MIP can predict the 3D structure of any protein from its amino acid sequence and render it as an interactive viewer directly in your chat. You can also compare wildtype and mutant structures side by side to assess how a specific variant might affect protein conformation.
Structure predictions are powered by NVIDIA Boltz2, a state-of-the-art deep learning model for biomolecular structure prediction.

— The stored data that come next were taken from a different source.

/-- A sampled-value stream (17_opcodes.md Table 17.8). -/
structure SvPub where
  enable : Bool := false
  ports : Nat := 0
  rate : Nat := 0
  noAsdu : Nat := 1
  appid : Nat := 0
  dst : Bytes := []
  vlan : Nat := 0
  confRev : Nat := 0
  svId : Bytes := []
  /-- Channels: chain, kind, scale as FLOAT32. -/
  chans : List (Nat × Nat × Nat) := []
  /-- NT in ns of the next sample, and its smpCnt. -/
  nextNs : Option Rat := .none
  smpCnt : Nat := 0
  asdus : List SvAsdu := []
  deriving DecidableEq, Repr, Inhabited

/-- The plant network. -/
structure Net where
  port : Tbl Port := []
  prp : Tbl Prp := []
  pub : Tbl GPub := []
  sub : Tbl GSub := []
  sv : Tbl SvPub := []
  /-- Host values of OP_NET_GOOSE_VALUE by index (17_opcodes.md R393). -/
  hostVal : Tbl Nat := []
  deriving DecidableEq, Repr, Inhabited
/-! ### Twin operation (14_twin.md) -/

/-- What this device has sent over the twin link beside frames (the model's record). -/
inductive TwinMsg where
  | mirror (m : Mirror)
  /-- A state opcode of R341 with its payload. -/
  | opcode (code : Nat) (payload : Bytes)
  | report (b : Bytes)
  /-- D of a strand as this device computes it (R335). -/
  | delay (strand d : Nat)
  deriving DecidableEq, Repr

/-- An event of a cell that a relayed command has placed: state, execute-at in own ticks, and whether it is a plan event
(R338). -/
structure Relayed where
  cell : Nat
  st : Nat
  at_ : Nat
  plan : Bool
  deriving DecidableEq, Repr, Inhabited

/-- Twin state. -/
structure Twin where
  /-- TWIN_ID as read at the release of reset: high is device B (R324). -/
  idB : Bool := false
  enable : Bool := false
  takeUnready : Bool := false
  mirrorMax : Nat := 2
  cmpN : Nat := 10
  lease : Nat := 2
  planH : Nat := 6400
  planTol : Nat := 800
  cmpDi : Nat := 0x28F5C3
  cmpDang : Nat := 0xB60B61
  /-- This device holds the cap. -/
  holder : Bool := false
  epoch : Nat := 0
  /-- CAP_OUT is high until this tick. -/
  pulseTo : Nat := 0
  /-- The cap has been released; one more pulse follows. -/
  releasing : Bool := false
  /-- The cap has been taken since reset (R330). -/
  tookOnce : Bool := false
  /-- Tick of the last qualifying CAP_IN pulse. -/
  lastIn : Option Nat := .none
  /-- What the lease counts from: the last such pulse, or the end of this device's own tenure; none at start-up, where the
  quiet counts from `quietFrom` (R329, R330). -/
  leaseFrom : Option Nat := .none
  quietFrom : Nat := 0
  /-- The twin has told that it releases the cap: pulses heard since (R331). -/
  relTold : Option Nat := .none
  /-- First tick at which CAP_IN is low again after the last pulse. -/
  inTo : Nat := 0
  /-- The lease has expired and the guard of 200 ns runs (R329). -/
  leaseOut : Bool := false
  noTakeSaid : Bool := false
  ofs : Int := 0
  ofsValid : Bool := false
  /-- The twin's condition of R334 as the last report has shown it. -/
  farAligned : Bool := false
  /-- Last mirror update, its age in steps. -/
  mirror : Option Mirror := .none
  mirrorAge : Nat := 0
  /-- An update has arrived that the next boundary takes. -/
  mirrorSeen : Bool := false
  /-- The last update has been compared (R342). -/
  compared : Bool := true
  /-- Reactions applied since the last update, each class on its own: record number, class and LEG_MAP (R341). -/
  applied : List (Nat × Nat × Nat) := []
  failRun : Nat := 0
  checkOn : Bool := false
  ready : Bool := false
  cfgMatch : Bool := false
  /-- The mismatch in force has raised EV_TWIN_CFG (R343). -/
  cfgSaid : Bool := false
  /-- TWIN_LAT in ns, from the last measurement over HL14 (R335). -/
  lat : Rat := 0
  diMax : Nat := 0
  dangMax : Nat := 0
  linkUp : Bool := false
  /-- Reports: own latest and the twin's last. -/
  own : Bytes := []
  rx : Bytes := []
  nextReport : Nat := 0
  /-- Events of cells known from relayed commands, in execute-at order for each cell: those to come, and the last that has
  executed (R338). -/
  relayed : List Relayed := []
  /-- A split has advanced the epoch; it is recomputed at each telemetry cycle while a cell reports a newer one (R333). -/
  splitOn : Bool := false
  sent : List TwinMsg := []
  deriving DecidableEq, Repr, Inhabited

Results are rendered using Mol*, the same viewer used by RCSB PDB and the AlphaFold Database.
Predicting a structure
Provide an amino acid sequence and ask MIP to predict its structure:
- “Predict the structure of this sequence: MKWVTFISLLFLFSSAYS…”
- “What would the 3D structure of BRCA1 RING domain look like?”
- “Predict the structure from this FASTA file” (attach a .fasta file)
MIP validates the input, submits the sequence to Boltz2, and polls for results. A loading card appears in chat while prediction runs (typically 1-3 minutes). When complete, the 3D viewer opens automatically.
| Parameter | Limit |
|---|
| Number of chains | 1-12 per prediction |
| Residues per chain | Up to 4,096 amino acids |
| Alphabet | Standard 20 amino acids |
The 3D viewer
The structure viewer supports standard molecular visualization controls:
- Rotate — Click and drag to rotate the structure
- Zoom — Scroll to zoom in and out
- Pan — Right-click and drag to pan
Confidence coloring
Structures are colored by pLDDT (predicted Local Distance Difference Test), the per-residue confidence metric:
| Color | pLDDT range | Meaning |
|---|
| Blue | > 90 | Very high confidence |
| Cyan | 70-90 | High confidence |
| Yellow | 50-70 | Low confidence |
| Orange | < 50 | Very low confidence — treat with caution |
Regions with low pLDDT (yellow/orange) are often intrinsically disordered or flexible loops. High-confidence regions (blue) are the most reliable for structural interpretation.
Comparing wildtype vs mutant
Ask MIP to compare two structures:
- “Predict the structure of TP53 wildtype and the R248W mutant, then compare them”
- “How does the p.V600E mutation affect the structure of BRAF kinase domain?”
- “Compare the structure of this sequence with and without the G12D mutation”
MIP predicts both structures and displays them in a side-by-side comparison view with synchronized cameras — rotating one viewer rotates the other, making it easy to spot conformational differences.
Comparison workflow
- MIP predicts the wildtype structure first
- Then predicts the mutant structure with the variant applied
- Both viewers are linked so camera movements stay synchronized
- The comparison opens in a side panel with both structures labeled
Downloading results
Click the download button in the viewer to save the predicted structure as a .cif file (mmCIF format). This file can be opened in any molecular visualization tool — PyMOL, ChimeraX, VMD, or Mol* standalone.
How it works
- Validation — MIP checks that your sequence uses standard amino acids and is within the length limit.
- Submission — The sequence is sent to NVIDIA Boltz2 via their health API.
- Prediction — Boltz2 runs the structure prediction (async, typically 1-3 minutes).
- Storage — The resulting mmCIF file is stored in cloud storage for access.
- Rendering — Mol* loads the CIF file and renders the 3D structure with pLDDT coloring.
Identical sequences submitted within 10 minutes return the cached prediction — no duplicate computation.
Structure predictions are computational estimates, not experimental results. Always check the pLDDT confidence coloring. For high-stakes interpretations, validate against experimental structures from PDB when available.
When to use structure prediction vs existing structures
| Scenario | Recommended approach |
|---|
| Protein has an experimental structure in PDB | Ask MIP to look it up: “Show me the PDB structure of EGFR” |
| Protein has an AlphaFold prediction | Ask MIP to fetch it: “Get the AlphaFold structure for UniProt P04637” |
| No existing structure, or you need a specific mutant | Use structure prediction: “Predict the structure of this sequence” |
| Comparing wildtype vs mutant conformation | Use structure prediction with comparison |
For well-studied proteins, check PDB and AlphaFold first — experimental and pre-computed structures are available instantly. Use on-demand prediction for novel sequences, custom mutants, or multi-chain complexes not in existing databases.